Пастиш — это комбинирование, склеивание элементов разных произведений. В постмодернистской литературе он тесно связан с идеей интертекстуальности — это отражение хаотического, плюралистического или переполненного информацией постмодернистского общества. Пастиш может быть данью стилям прошлого или пародией на них. Это может быть комбинация различных жанров, которая или создает уникальное повествование или используется для комментирования ситуации постмодерна: например, Уильям Берроуз использует научную фантастику, детективы, вестерны; Маргарет Этвуд — научную фантастику и сказки; Умберто Эко обращается к детективу, сказкам и научной фантастике. Хотя, как правило, пастиш означает смешение жанров, он может включать и другие элементы (типичные для постмодернистского романа приёмы метапрозы и временного искажения тоже можно включить в широкое понятие пастиша). Например, Томас Пинчон включает в свои романы элементы из детективов, научной фантастики и военной прозы; песни, отсылки к поп-культуре; известные, малоизвестные и вымышленные истории, смешанные вместе; реальных современных и исторических персонажей (Микки Руни и Вернер фон Браун, к примеру). В романе «Публичное сожжение» (1977) Роберт Кувер создает исторически недостоверный облик Ричарда Никсона, взаимодействующего с историческими и выдуманными персонажами, такими как Дядя Сэм и Бетти Крокер. Пастиш может быть связан с приёмами композиции, такими как «метод нарезок» Берроуза. Другим примером является роман «The Unfortunates» Б. С. Джонсона, страницы которого не переплетены и находятся в коробке, а читателю предлагается самому расположить их в каком угодно порядке[9][12][17].

Метапроза

Метапроза — это текст о тексте; деконструктивистский подход[18], который делает искусственность искусства и вымышленность вымысла очевидным читателю.

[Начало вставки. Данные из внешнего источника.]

-- ==== Sys2Proof/Machine/Frame.lean ====
section
/-! DEFINITION. Pod frames: what the end of a frame does (R323, R324, R421), how a frame begins (R20, R157, R171, R228), commits
(R309), and the row POD_FRAME_START. -/

namespace Sys2Proof.Machine

/-! ## State of the weave -/

/-- FSQ_WEAVE_STATE.QUIET. -/
def quiet (s : State) : Bool := flag s rWeaveState 29
/-- FSQ_WEAVE_STATE.RECOVERY. -/
def recovering (s : State) : Bool := flag s rWeaveState 28
/-- FAULTED (R416). -/
def faulted (s : State) : Bool := flag s rFaultState 31

/-- Some Pod still reloads its code or waits for quiet-stake work. -/
def someLoading (s : State) : Bool := allPods.any (fun p => (pod s p).core.loading)

/-! ## Commits (R309) -/

/-- An FP32 word as a whole multiple of 2^-149, or none where it is no finite number. -/
def exact32 (x : Nat) : Option Int :=
  match fpDecode 0xA x with
  | .fin neg m e => some ((if neg then -1 else 1) * (m : Int) * (2 : Int) ^ (e + 149).toNat)
  | _ => none

/-- The exact sum of FP32 words, rounded once by RNE; NaN, infinities and an exact zero as R309 says. -/
def exactSum32 (l : List Nat) : Nat :=
  let d := l.map (fpDecode 0xA)
  let pos := d.any (fun x => x = .inf false)
  let neg := d.any (fun x => x = .inf true)
  if d.any fpIsNan || (pos && neg) then fmtNan 0xA
  else if pos then fmtInf 0xA false
  else if neg then fmtInf 0xA true
  else (fpFinish 0xA .rne (fpOfInt ((l.filterMap exact32).sum) (-149))).code

/-- The 64-byte units that commits touch, each once: Pod and offset. -/
def commitUnits (l : List (Nat × PodId × Nat × List Word)) : List (PodId × Nat) :=
  (l.flatMap (fun c => (upTo (ceilDiv c.2.2.2.length 16)).map (fun i => (c.2.1, c.2.2.1 + 64 * i)))).foldl
    (fun acc u => if acc.contains u then acc else acc ++ [u]) []

/-- What commits add to the lane at offset `o` of a Pod's store. -/
def commitLanes (l : List (Nat × PodId × Nat × List Word)) (p : PodId) (o : Nat) : List Nat :=
  l.filterMap (fun c =>
    if c.2.1 = p ∧ c.2.2.1 ≤ o ∧ o < c.2.2.1 + 4 * c.2.2.2.length then (c.2.2.2[(o - c.2.2.1) / 4]?).map (·.toNat) else none)

/-- One unit is to take its commits: its new bytes are written when its banks grant them, and until then an access of the Pod to the unit
meets a range. A unit of the node region is dropped and counted (R473). -/
def commitUnit (l : List (Nat × PodId × Nat × List Word)) (s : State) (u : PodId × Nat) : State :=
  let r := storeRead s u.1 u.2 64
  let lanes := (upTo 16).flatMap (fun i =>
    leBytes 4 (exactSum32 (numAt r.2 (4 * i) 4 :: commitLanes l u.1 (u.2 + 4 * i))))
  if touchesNodes r.1 u.1 u.2 64 then addSat r.1 (rPod u.1 0x884) 1
  else
    let n := nextSerial r.1 u.1
    modPod (netStream n.2 u.1 n.1 true u.2 64) u.1 (fun x =>
      addRange x n.1 7 true (some (u.2, u.2 + 64)) none [(podAddr u.1 u.2, lanes)])

/-- Units of an earlier frame's commits that no bank has granted by now are written (DEDUCED, log 57). -/
def finishCommits (s : State) (p : PodId) : State :=
  let x := pod s p
  forEach (x.ranges.filter (fun r => r.cls = 7)) (setPod s p { x with ranges := x.ranges.filter (fun r => r.cls ≠ 7) }) (writeRange p)

/-- Every commit of weave frame `j` is applied. -/
def applyCommits (s : State) (j : Nat) : State :=
  let l := s.misc.commits.filter (fun c => c.1 = j)
  let s1 := allPods.foldl finishCommits (modMisc s (fun m => { m with commits := m.commits.filter (fun c => c.1 ≠ j) }))
  (commitUnits l).foldl (commitUnit l) s1

/-- Commits of this device to itself that found their half full are offered again. -/
def retryLocal (s : State) : State :=
  settleLocal ((s.misc.localReq.filter (fun k => k.type = 0xA)).foldl (fun t k => deliverOcommit t none k) s)

/-! ## The end of a frame -/

/-- D(p, k) of a Pod: 0 without code (R323). -/
def pairDigest (s : State) (p : PodId) : Word64 := if hasCode s p then (pod s p).core.pairSum else 0

/-- POD_PAIR_DIGEST shows the frame that has ended. -/
def showPairDigests (s : State) : State :=
  allPods.foldl (fun t (p : PodId) => setReg64 t (rPod p 0x918) (pairDigest s p).toNat) s

/-- The payload of pair digest packet `g`, filled to whole 64-byte units. -/
def pairPayload (k g : Nat) (l : List Word64) : List Byte :=
  sliceB (leBytes 1 2 ++ leBytes 1 g ++ List.replicate 6 0 ++ leBytes 8 k
    ++ ((l.drop (16 * g)).take 16).flatMap (fun d => leBytes 8 d.toNat)) 0 192

/-- The digests of a frame are sent to the pair's other device (R324). -/
def sendPairDigests (s : State) : State :=
  if flag s rPair 31 then
    let l := allPods.map (pairDigest s)
    let p := physOf s (toPort (field s rPair 0 4))
    let peer := (peerDev s p).getD 0
    (upTo 4).foldl (fun t g =>
      queueTx t p none (twinePacket 0xF (deviceCoord s * 512) (peer * 512) 0xFFFFFF false (pairPayload (weaveFrame s) g l))) s
  else s

/-- While the device compares, the digests of a frame are kept and compared with what has come from the other device (R324, R325). -/
def matchPairDigests (s : State) : State :=
  if flag s rPair 31 && flag s rPairStatus 31 then
    let k := weaveFrame s
    comparePair (modMisc s (fun m => { m with pairOwn := m.pairOwn ++ [(k, allPods.map (pairDigest s))] })) k
  else s

/-- Weave stake `c` is a checkpoint stake (R420). -/
def isCheckpoint (w : Weave) (c : Nat) : Bool :=
  if w.ckptInterval = 0 then w.ckptList.contains c else decide (0 < c) && decide (c % w.ckptInterval = 0)

/-- A Q.STORE or TW.* token of frame `c` or earlier is outstanding in some Pod. -/
def tokensOpen (s : State) (c : Nat) : Bool :=
  allPods.any (fun p => (pod s p).outq.toList.any (fun q => q.tokens.any (fun t =>
    (t.kind = .store || isTwineToken t) && decide (t.frame ≤ c))))

/-- The lowest-numbered Pod with code. -/
def firstCoded (s : State) : Option PodId := allPods.find? (hasCode s)

/-- Checkpoint `c` is recorded as LAST, with LAST's step, or skipped and counted, in the registers of R424 (R421). -/
def recordCheckpoint (s : State) (c : Nat) : State :=
  if tokensOpen s c then setField s rCkptStatus 0 16 (min 0xFFFF (field s rCkptStatus 0 16 + 1))
  else
    let step := match firstCoded s with
      | some p => (pod s p).core.fendStepPrev.toNat
      | none => 0
    let s1 := setReg64 (setReg64 s rCkptPrev (reg64 s rCkptLast)) rCkptPrevStep (reg64 s rCkptLastStep)
    let s2 := setReg64 (setReg64 s1 rCkptLast c) rCkptLastStep step
    setFlag (setFlag s2 rCkptStatus 30 (flag s rCkptStatus 31)) rCkptStatus 31 true

/-- The checkpoint of the frame before the one that ends. -/
def checkpointStep (s : State) : State :=
  match s.active with
  | none => s
  | some w =>
    let k := weaveFrame s
    if w.firstWeaveStake < k ∧ isCheckpoint w (k - 1) then recordCheckpoint s (k - 1) else s

/-- The end of a weave's Pod frame, at the last check point of its stake. -/
def endFrame (s : State) : State :=
  if weaveActive s && !faulted s && !s.stake.frameEnded then
    let s1 := checkpointStep (matchPairDigests (sendPairDigests (showPairDigests s)))
    { s1 with stake := { s1.stake with frameEnded := true } }
  else s

/-! ## A frame begins -/

/-- The cycles, even and within the crossing delay, in which a frame's resume bundle may issue (R157, R171). -/
def resumeCycles (c : Nat) : List Nat := (upTo 3).filterMap (fun d => if (c + d) % 2 = 0 then some (c + d) else none)

/-- A Pod with code leaves its frame end. -/
def resumePod (s : State) (p : PodId) : State :=
  if hasCode s p && podAtFend s p then
    let n := draw s
    let l := resumeCycles (pod s p).core.cycle
    let at_ := l.getD (Config.crossingDelay n.1 % l.length) (pod s p).core.cycle
    modCore (setFlag n.2 (rPod p 0x100) 28 false) p (fun k => { k with
      upSince := none, fendTick := none, fendStepPrev := k.fendStep, resumeCycle := at_, frameBundles := 0, pairSum := 0, selSeen := [] })
  else s

/-- Every Pod with code resumes. -/
def resumePods (s : State) : State := allPods.foldl resumePod s

/-- W now in force is what the completed loads have made it (R319). -/
def takeWeight (s : State) : State :=
  setDigest (modMisc s (fun m => { m with weightNow := m.weightNext })) rWeightDigest s.misc.weightNext

/-- What the on-die network has written for the earlier frames becomes readable (R21). -/
def landArrivals (s : State) : State :=
  forEach allFsqs s (fun t f =>
    (fsq t f).landed.foldl (fun u d => externalWrite u d.1 d.2.1 d.2.2) (modFsq t f (fun q => { q with landed := [] })))

/-- What every frame start does: arrivals and entries become visible, posts are processed, refused entries offered again, W taken. -/
def frameWork (s0 : State) : State :=
  let s := landArrivals s0
  let s1 := { s with stake := { s.stake with frames := s.stake.frames + 1, frameTick := tick s } }
  takeWeight (reofferEntries (processPosts s1))

/-- The weave frame that begins has number `k`. -/
def beginFrame (s : State) (k : Nat) : State := { s with stake := { s.stake with frame := k, frameEnded := false } }

/-- Weave frame 0 of a weave, or the first after a restart, begins at the quiet stake's check point (R228). -/
def firstFrame (s : State) (w : Weave) : State :=
  resumePods (startStreams (beginFrame (frameWork s) w.firstWeaveStake))

/-- The next frame of a running weave begins; commits of the frame before the last are applied. In stake S0 − 2 of a pending load the
old weave's Pods stay at their frame ends. -/
def nextFrame (s : State) : State :=
  let k := weaveFrame s + 1
  let s1 := beginFrame (frameWork s) k
  let s2 := if 2 ≤ k then retryLocal (applyCommits s1 (k - 2)) else s1
  if weavePending s && decide (reg64 s rStartStake = stakeNo s + 2) then s2 else resumePods s2

/-- POD_FRAME_START: the last check point of the stake has come. After a failure no frame begins until the recovery stake's (R225). -/
def frameStart (s0 : State) : State :=
  let s := endFrame s0
  if weaveActive s && noticeHeld s then s
  else
    match s.active with
    | none => beginFrame (frameWork s) (weaveFrame s + 1)
    | some w =>
      if faulted s then beginFrame (frameWork s) (weaveFrame s + 1)
      else if weaveActive s then nextFrame s
      else if quiet s && !someLoading s then firstFrame s w
      else beginFrame (frameWork s) (weaveFrame s + 1)

/-- POD_FRAME_START (R20, R157): the row names the check point of the stake's last hold round, after its CHECK_POINT and once in a stake; at any
other tick no frame begins. -/
def execPodFrameStart (s : State) : Host.Outcome State Fault Refusal :=
  .next (if atFinalCheck s && !s.stake.frameStarted then frameStart { s with stake := { s.stake with frameStarted := true } } else s)

end Sys2Proof.Machine
end

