/-- A slot left for twine: a replay, a new packet within the link rate m (R372), or IDLE. -/
def twineSlot (s0 : State) (p : PortId) : State :=
  let i := (port s0 p).twinePhase
  let m := field s0 rPwrStatus 8 4
  let admitted := decide (i * m / 8 < (i + 1) * m / 8)
  let s := modPort s0 p (fun x => { x with twinePhase := (x.twinePhase + 1) % 8 })
  match nextReplay s p with
  | some k =>
    if twineFits s p (unitsOf k) && !idleDue s p (unitsOf k) then sendReplay s p k else sendIdlePacket s p
  | none =>
    let fit := (creditedTwine s p).find? (fun e =>
      roomForTwine s p e.2 && twineFits s p (unitsOf e.2) && !idleDue s p (unitsOf e.2))
    match (if admitted then fit else none) with
    | some e =>
      let isAlign := decide (channelOf e.2 = 2) && (dueAlign s p).isSome
      sendNewTwine (if isAlign then modPort s p (fun x => { x with alignSent := true }) else s) p e
    | none => sendIdlePacket s p

/-- A slot that no scheduled warp packet occupies, with no packet in progress (R260). -/
def freeSlot (s : State) (p : PortId) : State :=
  match readyNotice s p with
  | some k => if idleDue s p 1 then sendIdlePacket s p else sendNotice s p k
  | none =>
    if !resendPick (pickNo s) then twineSlot s p
    else
      match readyRetry s p with
      | some c => if idleDue s p (warpFlits c.pkt) then sendIdlePacket s p else sendRetry s p c
      | none =>
        match headLate s p with
        | some i =>
          let starts := decide (warpFlits i.pkt = 1) || decide (flitSlotNo s = 0)
          if !(port s p).txNotices.isEmpty || !roomForWarp s p i.pkt || !starts then twineSlot s p
          else if idleDue s p (warpFlits i.pkt) then sendIdlePacket s p
          else sendLate s p i
        | none => twineSlot s p

/-- A NOTICE may stand before the next flit of the twine packet in progress: what is left of the packet still ends before every barred pick and
before an IDLE is due (R239, R261; DEDUCED, log 62). -/
def noticeBetween (s : State) (p : PortId) : Bool :=
  let u := (port s p).txFlits.length + 1
  twineFits s p u && !idleDue s p u

/-- A packet in progress goes on, with a NOTICE between the flits of a twine packet where one is ready. -/
def packetGoesOn (s : State) (p : PortId) (twine : Bool) : State :=
  match readyNotice s p with
  | some k => if twine && noticeBetween s p then sendNotice s p k else sendHeadFlit s p
  | none => sendHeadFlit s p

/-- A pick in which the port is scheduled and the FSQ presents nothing: IDLE flits, and no twine packet; a NOTICE takes a slot, which no warp data
occupies (R222, R243, R260, R261). -/
def voidSlot (s : State) (p : PortId) : State :=
  match readyNotice s p with
  | some k => sendNotice s p k
  | none => sendIdlePacket s p

/-- One slot of packet mode. -/
def packetModeSlot (s0 : State) (p : PortId) : State :=
  let s := countStall s0 p (waitsAtLimits s0 p)
  let n := pickNo s
  match (port s p).txFlits with
  | (_, c) :: _ => packetGoesOn s p (getB c 8)
  | [] =>
    match s.txItems.find? (fun i => i.port = p && i.atPick = some n) with
    | some i => beginWarp { s with txItems := s.txItems.erase i } p i.pkt
    | none => if weaveActive s && txScheduled s p (position s) n then voidSlot s p else freeSlot s p

/-- FLIT_SLOT: the port sends what its state and the slot give; electrical idle and equalisation patterns are no flits (R263). -/
def execFlitSlot (p : PortId) (s : State) : Host.Outcome State Fault Refusal :=
  .next (if lstate s p = 5 then packetModeSlot s p else if inFlitMode s p then flitModeSlot s p else s)

end Sys2Proof.Machine
end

Метапроза часто используется для устранения «репрессивной инстанции» автора, для неожиданных переходов в повествовании, продвижения сюжета по необычному пути, эмоциальной дистанцированности или комментирования повествовательного акта. Так например, роман Итало Калвино 1979 года «Если однажды зимней ночью путник» о читателе, который пытается читать роман с таким же названием. Курт Воннегут также использовал этот метод: первая глава его романа «Бойня номер пять» (1969) посвящена процессу написания романа; в остальных главах мы встречаемся с голосом автора, который пишет эту книгу. Хотя бо́льшая часть романа посвящена собственным переживаниям Воннегута во время бомбардировки Дрездена, Воннегут постоянно подчеркивает искусственность центрального сюжета, который содержит явно вымышленные элементы: инопланетян и путешествия во времени.

Фабуляция

Фабуляция — изначально психологический термин, означающий смесь вымышленного с реальным (в речи и памяти). Постмодернистский автор намеренно отказывается от жизнеподобия и понятия мимесиса, прославляя вымысел и чистое творчество. Фабуляция оспаривает традиционные структуру романа и роль рассказчика, включая в реалистическое повествование фантастические элементы, такие как миф и магия, или элементы из популярных жанров, таких как научная фантастика. Считается, что термин был придуман Робертом Сколсом в его книге «Фабуляторы». Хорошим примером фабуляции является книга Салмана Рушди «Гарун и Море историй».

Пойоменон

Пойоменон (от др.-греч.: ποιούμενον, «создание») — термин, придуманный исследователем Алистером Фаулером для особого типа метапрозы, в котором речь идет о процессе творчества. Следуя Фаулеру, «пойоменон даёт возможность изучать границы вымысла и реальности — пределы повествовательной правды»[19]. Чаще всего, это книга о создании книги, или же этому процессу посвящена центральная метафора повествования. Типичными примерами могут быть «Сартор Резартус» Томаса Карлейля и «Тристам Шенди» Лоренса Стерна, в которых рассказчик безуспешно пытается рассказать свою биографию. Хорошим постмодернистским примером является «Бледный огонь» Владимира Набокова, в котором рассказчик, Кинбот, утверждает, что делает анализ поэмы Джона Шейда «Бледный огонь», однако в том, что, по-видимому, является примечаниями к поэме, мы видим историю отношений Шейда и Кинбота. Другими постмодернистскими примерами пойоменона являются трилогия Сэмюэля Беккета, в которую входят «Моллой», «Малон умирает» и «Безымянный», «Золотая тетрадь» Дорис Лессинг, «Мантисса» Джона Фаулза, «Бумажные людишки» Уильяма Голдинга, «Mulligan Stew» Гилберта Соррентино (англ.)[16][19][20][21].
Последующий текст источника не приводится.